Святой Фома, как можно увидеть, вновь связывает отсутствие у «вещей» конкретного значения с доктриной о метафоре. Однако, когда происхождение метафор почитается божественным, самая их неоднозначность обретает для читателя Священного Слова особую притягательность. Он чувствует, что человеческий ум не в силах исчерпать весь смысл или смыслы, заключенные в языке Божества. Каждый символ содержит множество смыслов, которые размышление или изыскания способны выявить лишь частично. Нам следует помнить, какую роль некогда играли эти размышления в жизни людей ученых. У монаха в келье было всего несколько текстов, чтобы читать и перечитывать, обдумывать и толковать, и долгие часы с успехом заполнялись поисками смысла. И это отнюдь не было лишь упражнением ищущего занятий праздного ума. Раз откровение дается людям в загадках, значит эти загадки, воплощенные в Писании, а также в языческих мифах, надо распутывать вновь и вновь, чтобы найти ответы на вопросы истории и природы. Метод отыскания смысла помогал священнику составлять проповеди на каждый день по заданным текстам, приспосабливая их к меняющейся жизни прихожан, санкционировал чтение языческих поэтов, которых в противном случае следовало бы изъять из монастырских библиотек, добавлял значимости украшению храма и отправлению священных обрядов.

Всех, кто читал ренессансные тексты, одновременно изумляет и удручает, сколько учености и хитроумия тратилось на такое приложение методов экзегезы к самым разным источникам, изображениям или событиям. Для иконолога очень велик соблазн подражать этим методам и в свою очередь приложить их к творениям прошлого.

Уровни смысла?

Но прежде, чем поддаться соблазну, давайте помедлим и спросим себя, до какой степени применим этот подход к толкованию старинных изображений? Да, в каждом из них можно вычитать любого рода подтексты (в терминологии Хирша), но должны ли они нести более одного смысла? Должна ли картина содержать, как сейчас иногда утверждается, четыре разные смысла, которые экзегеты предполагали в Священном Писании, и которые читатель, по мысли Данте, должен увидеть в его «Комедии»?
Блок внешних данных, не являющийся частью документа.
/-! ## LOAD (R411, R426, R428, R491, R494, R498, R499) -/

/-- Whether a stored value passes its entry's type and range check. -/
def storedOk (x : Nat × Nat) : Bool :=
  match odEntry (x.1 / 256) (x.1 % 256) with
  | some e => e.bag && decide (x.2 < 256 ^ e.ty.len) && inRange e x.2 && !badField .fw (x.1 / 256) (x.1 % 256) x.2
  | none => false

/-- Whether a RESTORE of a value keeps a stored entry. -/
def restoreKeeps (r k : Nat) : Bool := deviceRecord k || (decide (r = 1) && decide (odKey 0x1000 0x10 ≤ k ∧ k ≤ odKey 0x1000 0x16))

/-- Every source returns to its reset configuration. -/
def dropSources (s : State) : State := { s with irq := s.irq.filterMap (fun x => if x.2.cfg.isSome then none else some x) }

/-- A pending RESTORE is applied: what it does not keep leaves the stored values. -/
def applyRestore (s : State) : State :=
  let r := Tbl.get s.flash (odKey 0x1000 0x0B) 0
  if r = 0 then s
  else
    let kept : Tbl Nat := s.flash.filter (fun x => restoreKeeps r x.1)
    dropSources { s with flash := kept, boot := { s.boot with valuesSource := 2 } }

/-- The dictionary's stored values take effect; one that fails its check takes its default and is counted. -/
def loadValues (copy : Option (Fin 2)) (s : State) : State :=
  match copy with
  | none => bootFault 2 0x0C 0xF000 (dropSources { s with flash := [], boot := { s.boot with valuesSource := 3 } })
  | some c =>
    let s1 := applyRestore { s with boot := { s.boot with valuesSource := c.val } }
    let good := s1.flash.filter (fun x => storedOk x && !deviceRecord x.1)
    let words := s1.flash.filter (fun x => decide (0x1000000 ≤ x.1))
    let bad := (s1.flash.filter (fun x => decide (x.1 < 0x1000000) && !storedOk x)).length
    let irq : Tbl Source := words.foldl (fun (t : Tbl Source) x =>
      t.set (bagSource x.1) { Tbl.get t (bagSource x.1) {} with cfg := some (BitVec.ofNat 64 x.2) }) s1.irq
    let od : Tbl Nat := good.foldl (fun (t : Tbl Nat) x => t.set x.1 x.2) s1.od
    { s1 with od := od, irq := irq, boot := { s1.boot with replaced := min 65535 (s1.boot.replaced + bad) } }

/-- The firmware patch: the copy that qualifies runs, otherwise ROM alone. -/
def loadPatch (patch : Option (BitVec 32)) (s : State) : State :=
  if s.boot.patchOff then s
  else match patch with
    | some v => { s with boot := { s.boot with patchVersion := v } }
    | none => bootFault 1 0x0C (resource 9 ((servingPair s).getD 0)) s

/-- The records of what the last run ended with: a brown-out, a thermal trip, an incomplete power-fail save (R439, R452). -/
def lastRunRecords (s : State) : State :=
  let f := odGet s 0x2000 0x12
  let s1 := if natBit f 0 then record { kind := 0x0D, cls := 3, resource := resource 8 150, cause := 1 } s else s
  let s2 := if natBit f 1 then record { kind := 0x0D, cls := 3, cause := 2 } s1 else s1
  let s3 := if natBit f 2 then record { kind := 0x0D, cls := 0, cause := 3 } s2 else s2
  if s3.pwr.flushStopped then recordDeadline 2 0xF000 { s3 with pwr := { s3.pwr with flushStopped := false } } else s3

/-- The ranks of a channel of `n` as SPARE_RANK gives them: the highest is the spare (R307). -/
def latchRanks (n : Nat) (rk : Bool) (x : Channel) : Channel :=
  if rk ∧ 2 ≤ n then { x with ranks := n - 1, spare := if x.spare = 0 then 1 else x.spare }
  else { x with ranks := n, spare := if x.spare = 1 then 0 else x.spare }

/-- The settings that take effect at bring-up (R292, R307, R364, R383). -/
def latchSettings (s : State) : State :=
  let rk := decide (odGet s 0x5000 0x06 = 1)
  let s1 := { s with mc := { s.mc with chSpare := decide (odGet s 0x5000 0x05 = 1), rkSpare := rk },
                     host := { s.host with bifurcate := BitVec.ofNat 2 (odGet s 0x8000 0x01), inboundBits := odGet s 0x8000 0x03 } }
  (List.range 16).foldl (fun t c => mapChan c (latchRanks s.mc.dimmRanks rk) t) s1

/-- LOAD in its order: the flush set, the patch, the values, the repair map; BOOT counts on. -/
def loadAll (p : PatchLoad) (s : State) : State :=
  let s1 := odSet 0x1000 0x08 ((odGet s 0x1000 0x08 + 1) % 65536) s
  let s2 := if p.flushValid then s1 else odSet 0x2000 0x12 (odGet s1 0x2000 0x12 ||| 4) s1
  let s3 := loadValues p.valuesCopy (loadPatch p.patch (lastRunRecords s2))
  pumpCan (restartWdog (toPhase .power (latchSettings s3)))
Я не знаю ни одного средневекового или ренессансного источника, где бы эта доктрина распространялась на произведения изобразительного искусства. Хотя подобные доводы ex silentio никогда не убеждают до конца, ясно, что вопрос требует дальнейшего обсуждения. Начать его можно с приведенной выше мысли святого Фомы о различии в значениях слов и вещей. Новейшая иконологическая литература обращает большое и вполне оправданное внимание на символический потенциал предметов, изображенных на религиозных картинах, особенно относящихся к позднему средневековью.

Панофский, в частности, подчеркивал значение того, что он назвал «замаскированным символизмом» в раннем нидерландском искусстве[27]. «Вещи» на некоторых религиозных картинах подкрепляют или углубляют смысл. Свет, падающий из церковного окна в Благовещении ван Эйка – метафора Непорочного зачатия, а два стиля здания символизируют Ветхий и Новый Завет. Хотелось бы, конечно, иметь больше свидетельств, что подобные символы и метафоры заказывались художнику, но нет сомнений, что религиозная живопись и впрямь использует вещи в качестве символов. Безусловно, Младенец-Христос у Боттичелли не случайно благословляет колосья и виноград, символы Евхаристии, а деревья на заднем плане Берлинской Мадонны имеют символический смысл, что подтверждают свитки с цитатами из Писания[28].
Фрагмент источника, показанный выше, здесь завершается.